Education expert Meeta Sengupta says: “Once you have online learning, there’s no such concept as the ‘backbench’. Introverts, those who are neurodiverse, and those who are, sort of, condemned to being ‘backbenchers’ have actually done better because they are in their comfort zones and because they have been protected from a lot of bullying and a lot of the triggers that happened in an ordinary school. Teachers have started giving equal attention. Psychologically that means some students who would not ordinarily have been encouraged to be so engaged in their lessons have actually done a little bit better because they’ve all received almost equal encouragement.” The students while remaining at home have also got extra time which they have used to explore several hobbies like cooking, gardening, painting, singing, etc, engaged in topics of their own liking and learned new things which they may not have if their schools were running as usual.

She says that children have learned to take control of their own education at home. Otherwise, usually, it is the teachers who are in control and prescribe the curriculum and the manner of its delivery. But she says that overall the school lockdown has had a bad impact on children, especially in their ability to be discovered by friends, and to be vulnerable at play or even in the classroom or in general the emotional and social characteristics that develop with social interactions.

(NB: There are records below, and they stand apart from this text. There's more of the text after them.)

/-- A row's element and scale writes cut into steps of whole bytes, a 4-byte word at most (12 R271, 13 R303): elements first, then scales. Under WRAP the parts of one word need not follow each other. -/
def Lay.steps (e : Lay) (dc : List Nat) (f n : Nat) (els : Nat → Option EngWrite) (scs : Nat → Option EngWrite) : List CopyStep :=
  let one (o : Option EngWrite) : List EngWrite := o.toList
  let w := elemBits f
  let body := if w = 4 then (List.range (n / 2)).map (fun k => ((1 : Nat), one (els (2 * k)) ++ one (els (2 * k + 1)))) else (List.range n).map (fun j => (w / 8, one (els j)))
  let b := e.scaleBlock f
  let tail := if b = 0 then [] else (List.range ((n + b - 1) / b)).map (fun k => ((1 : Nat), one (scs (dc.getD 0 0 / b + k))))
  (if e.wraps 0 then joinSteps (joinNear body) else joinNear body) ++ joinNear tail

/-- The exact value of a promoted element with its scale, and the flags of using it (13 R304; 03 R70, R75). -/
def State.promoted (s : State) (gid : Nat) (g : Group) (src : Lay) (sc : List Nat) (sf j : Nat) : Except EngErr (Val × Flags) :=
  let c0 := sc.getD 0 0 + j
  match s.engUnit gid g src.space (src.elemLoc sc j) (if sf = 12 then 7 else 0) with
  | .error x => .error x
  | .ok raw =>
    let v := elemVal sf raw
    let use (m : Val) : Val × Flags := if m.isNan then (.nan false, flInvalid ||| flScalenan) else let (p, g1) := v.times m; (p, g1 ||| sigFlags [v])
    if sf = 11 then
      (if src.mxScaled sc then s.engUnit gid g src.space (src.scaleLoc sc 1 (c0 / 32)) 0 else .ok 127).map (fun b => use (e8m0 b))
    else if sf = 12 then
      match s.engUnit gid g src.space (src.scaleLoc sc 1 (c0 / 64)) 0, s.engUnit gid g src.space (src.scaleLoc sc 2 (c0 / 16384)) 0 with
      | .error x, _ => .error x
      | _, .error x => .error x
      | .ok b, .ok sup =>
        let m := Fmt.e4m3n.decode b
        let q := Fmt.f32.decode sup
        if m.isNan || q.isNan then .ok (.nan false, flInvalid ||| flScalenan)
        else .ok (((v.times m).1.times q).1, ((v.times m).1.times q).2)
    else if (sf = 9 ∨ sf = 10) ∧ src.scale = 3 ∧ ((src.row sc).map src.scaled).getD false then
      (s.engUnit gid g src.space (src.scaleLoc sc 1 c0) 0).map (fun b =>
        let m := Fmt.f32.decode b
        let (p, g1) := v.times m
        (p, g1 ||| sigFlags [v, m]))
    else .ok (v, sigFlags [v])

/-- What writing one destination row takes (13 R303, R304): its steps and the flags of its conversion. -/
def State.copyRow (s : State) (c : CopyCmd) (g : Group) (o : List Nat) : Except EngErr (List CopyStep × Flags) :=
  let b := Blk.ofBits c.block
  let src := Lay.ofBits c.src
  let dst := Lay.ofBits c.dst
  let n := b.len 0
  let sc := addCoords b.src o
  let dc := addCoords b.dst o
  let sf? := src.rowFmt? sc
  match dst.rowFmt? dc with
  | none => .ok ([(dst.rowBytes dst.fmt n, [])], 0)
  | some df =>
    let unit (u : Option UnitLoc) (v : Nat) : Option EngWrite := u.map (fun z => (z, v))
    let look (l : List EngWrite) (u : Option UnitLoc) : Option EngWrite := u.bind (fun z => l.find? (fun w => decide (w.1 = z)))
    if !c.convert then
      if sf?.any (fun f => f != df) then .error .rows
      else
        let sb := src.scaleBlock df
        match (List.range n).mapM (fun j => s.engUnit c.grp g src.space (src.elemLoc sc j) (if df = 12 then 7 else 0)),
          (if dst.scaleBlock df = 0 then .ok [] else (List.range ((n + dst.scaleBlock df - 1) / dst.scaleBlock df)).mapM (fun k =>
            if sf?.isNone then .ok 0
            else if sb = 0 then .ok 0x7F
            else s.engUnit c.grp g src.space (src.scaleLoc sc 1 (sc.getD 0 0 / sb + k)) 0)) with
        | .error x, _ => .error x
        | _, .error x => .error x
        | .ok els, .ok scs => .ok (dst.steps dc df n (fun j => unit (dst.elemLoc dc j) (els.getD j 0)) (fun k => unit (dst.scaleLoc dc 1 k) (scs.getD (k - dc.getD 0 0 / Nat.max 1 (dst.scaleBlock df)) 0)), 0)
    else if sf?.any (fun f => !convertOk b.xform f df) then .error .rows
    else
      let sf := sf?.getD src.fmt
      if b.xform = 1 then
        let chan := (df == 9 || df == 10) && dst.scale == 3 && ((dst.row dc).map dst.scaled).getD false
        match (List.range n).mapM (fun j => (s.engUnit c.grp g src.space (src.elemLoc sc j) 0).map (fun raw => if sf?.isNone then 0 else if sf = 6 then raw else raw * 65536)),
          (List.range n).mapM (fun j => if chan then s.engUnit c.grp g dst.space (dst.scaleLoc dc 1 (dc.getD 0 0 + j)) 0 else .ok 0x3F800000),
          (if df = 12 then (List.range ((n + 63) / 64)).mapM (fun k => s.engUnit c.grp g dst.space (dst.scaleLoc dc 2 ((dc.getD 0 0 / 64 + k) / 256)) 0) else .ok []) with
        | .error x, _, _ => .error x
        | _, .error x, _ => .error x
        | _, _, .error x => .error x
        | .ok xs, .ok cs, .ok sups =>
          let (ws, fl) := quantRow dst dc df (fun _ => .rne) (xs.map (fun x => (x, (0 : Flags)))) (fun j => Fmt.f32.decode (cs.getD j 0)) (fun k => sups.getD k 0)
          .ok (dst.steps dc df n (fun j => look ws (dst.elemLoc dc j)) (fun k => look ws (dst.scaleLoc dc 1 k)), fl)
      else
        match (List.range n).mapM (fun j => s.promoted c.grp g src sc sf j) with
        | .error x => .error x
        | .ok vs =>
          let out := vs.map (fun v => ((roundVal (elemFmt df) .rne v.1).code, (roundVal (elemFmt df) .rne v.1).flags ||| v.2))
          .ok (dst.steps dc df n (fun j => unit (dst.elemLoc dc j) (out.getD j (0, 0)).1) (fun _ => none), out.foldl (fun a x => a ||| x.2) 0)

/-- A copy as far as it has gone: bytes passed, bytes written, flags, what stopped it. -/
structure CopyRun where
  s : State
  pos : Nat
  flags : Flags
  err : Option EngErr
  held : Bool

/-- The steps of a row taken in order up to `limit` bytes; those below `from_`, and those that end at a count of `ahead`, have been written before. -/
def CopyRun.steps (core gid : Nat) (g : Group) (space from_ limit : Nat) (ahead : List Nat) : List CopyStep → CopyRun → CopyRun
  | [], r => r
  | (n, ws) :: rest, r =>
    if r.err.isSome || r.held || decide (limit ≤ r.pos) then r
    else if r.pos + n ≤ from_ ∨ ahead.contains (r.pos + n) then CopyRun.steps core gid g space from_ limit ahead rest { r with pos := r.pos + n }
    else
      match r.s.engCanPut core gid g space (ws.map (fun w => w.1)) with
      | .error e => { r with err := some e }
      | .ok false => { r with held := true }
      | .ok true => CopyRun.steps core gid g space from_ limit ahead rest { r with s := ws.foldl (fun a w => a.engPut core gid g space w) r.s, pos := r.pos + n }

/-- The rows of a copy taken in order. -/
def CopyRun.rows (core : Nat) (c : CopyCmd) (g : Group) (limit : Nat) : List (List Nat) → CopyRun → CopyRun
  | [], r => r
  | o :: rest, r =>
    if r.err.isSome || r.held || decide (limit ≤ r.pos) then r
    else
      let b := Blk.ofBits c.block
      let dst := Lay.ofBits c.dst
      let size := dst.rowBytes ((dst.rowFmt? (addCoords b.dst o)).getD dst.fmt) (b.len 0)
      if r.pos + size ≤ c.written ∧ size ≠ 0 then CopyRun.rows core c g limit rest { r with pos := r.pos + size }
      else
        match (r.s.viewOf core true).copyRow c g o with
        | .error e => { r with err := some e }
        | .ok (steps, fl) =>
          let src := Lay.ofBits c.src
          let sc := addCoords b.src o
          let read := r.s.engTouch core c.grp g src.space (src.rowUnits sc (b.len 0) ++ src.rowScaleUnits sc (b.len 0) ++ (if c.convert then src.rowExtraUnits sc (b.len 0) else [])) 1
          let s1 := if c.convert then read.engTouch core c.grp g dst.space (dst.rowExtraUnits (addCoords b.dst o) (b.len 0)) 1 else read
          CopyRun.rows core c g limit rest (CopyRun.steps core c.grp g dst.space c.written limit c.ahead steps { r with s := s1, flags := r.flags ||| fl })

/-- A copy carried on to `limit` bytes of its count. -/
def State.copyRun (s : State) (core : Nat) (c : CopyCmd) (g : Group) (limit : Nat) : CopyRun :=
  let b := Blk.ofBits c.block
  CopyRun.rows core c g limit (if b.len 0 = 0 then [] else b.rows) { s := s, pos := 0, flags := c.flags, err := none, held := false }

/-- The count of a command. -/
def CopyCmd.count (c : CopyCmd) : Nat := (Blk.ofBits c.block).count (Lay.ofBits c.dst)

/-- A command as the engine error and the completion see it (13 R305). -/
def CopyCmd.asEng (c : CopyCmd) (quad ch : Nat) : EngCmd :=
  { num := 0, kind := .mma, ctx := 0, gidx := 0, qnum := 0, kseq := 0, grp := c.grp, kern := c.kern, gang := c.gang, die := quad / 12, tid := c.tid, pc := c.pc, acc := 0, slot := 0, entry := c.dst, coords := [], mcw := c.mcw, ctl := 0, keep := 0, bar := (Blk.ofBits c.block).bar, scope := 0,
    transpose := false, resEntry := 0, biasEntry := 0, key := 0, vals := [], follow := some (c.seq, ch), wait := none, lost := false }

/-- The head of a channel replaced. -/
def State.setHead (s : State) (quad ch : Nat) (c : CopyCmd) : State :=
  let k := s.chain quad ch
  s.setChain quad ch { k with cmds := c :: k.cmds.drop 1 }

/-- The progress of a run recorded: bytes written, and the gang's write pointer with them (13 R301). -/
def State.copyProgress (r : CopyRun) (quad ch : Nat) (c : CopyCmd) : State :=
  let n := r.pos - c.written
  (r.s.setHead quad ch { c with written := Nat.max c.written r.pos, flags := r.flags, ahead := c.ahead.filter (fun p => decide (r.pos < p)) }).modChan c.kern c.gang ch (fun x => { x with wp := x.wp + BitVec.ofNat 64 n })

/-- What a failed copy had written holds undefined values (13 R300). -/
def State.copyScrub (s : State) (core : Nat) (c : CopyCmd) (g : Group) : State :=
  let b := Blk.ofBits c.block
  let dst := Lay.ofBits c.dst
  let go (a : State × Nat) (o : List Nat) : State × Nat :=
    let dc := addCoords b.dst o
    let f := (dst.rowFmt? dc).getD dst.fmt
    let steps := dst.steps dc f (b.len 0) (fun j => (dst.elemLoc dc j).map (fun u => (u, (Config.freeWord s.choiceCtr (a.2 + j)).toNat % 2 ^ u.width))) (fun k => (dst.scaleLoc dc 1 k).map (fun u => (u, (Config.freeByte s.choiceCtr (a.2 + k)).toNat)))
    if c.written ≤ a.2 ∧ c.ahead.isEmpty then a
    else steps.foldl (fun (x : State × Nat) (st : CopyStep) =>
      if (x.2 + st.1 ≤ c.written ∨ c.ahead.contains (x.2 + st.1)) ∧ (x.1.engCanPut core c.grp g dst.space (st.2.map (fun w => w.1))).toOption = some true then (st.2.foldl (fun y w => y.engPut core c.grp g dst.space w) x.1, x.2 + st.1)
      else (x.1, x.2 + st.1)) a
  if c.written = 0 ∧ c.ahead.isEmpty then s else (b.rows.foldl go (s, 0)).1

/-- A copy command fails (13 R300, R305): its full count is added, and the gang's status words record it. Where a pair of rows is not allowed, the rows already written stay written (13 R304). -/
def State.copyFail (s : State) (quad ch : Nat) (c : CopyCmd) (reason : Nat) : State :=
  let k := s.chain quad ch
  let s1 := s.setChain quad ch { k with cmds := k.cmds.drop 1 }
  let s2 := match s.group? c.grp with
    | some g => if reason = 1 then s1 else s1.copyScrub (4 * quad) c g
    | none => s1
  let s3 := s2.modChan c.kern c.gang ch (fun x => { x.endOne with failFirst := if x.failCount = 0 then c.seq else x.failFirst, failCount := x.failCount + 1 })
  (s3.engError (c.asEng quad ch) reason 3).engDone (c.asEng quad ch) 0 c.count ((Lay.ofBits c.dst).space == 0)

/-- COPY_START (13 R301): a channel starts its next command. An unstarted command of a killed group fails (R306). -/
def execCopyStart (quad ch : Nat) (s : State) : Host.Outcome State Fault Refusal :=
  .next (
    match (s.chain quad ch).cmds with
    | [] => s
    | c :: _ =>
      if c.started || (s.chain quad ch).follow.isSome then s
      else if ((s.group? c.grp).map (fun g => g.killed.isSome)).getD true then s.copyFail quad ch c 6
      else s.setHead quad ch { c with started := true })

According to UNICEF, the closure of 1.5 million schools in 2020 impacted 247 million children enrolled in elementary and secondary schools. With the 2nd wave death toll still high, schools are not willing to reopen. All India Institute of Medical Science director Dr. Randeep Guleria says that proper vaccination will have a huge role to play in the schools’ reopening. When schools reopen in the distant future, Ms. Sengupta says, educators will have to very gently reintroduce students into habits of shared spaces. She says it will be the responsibility of the teachers to bring the students out of their inner traumas. She says that plans are underway to introduce bridge modules of study on return and should include mentoring students in emotional and social skills as well as addressing the learning loss that resulted due to devolving learning habits. She further points out the problem of learning lag. She says the exploration and discovery which used to happen in the safe space of classrooms has been lacking in online mode which will need resolution.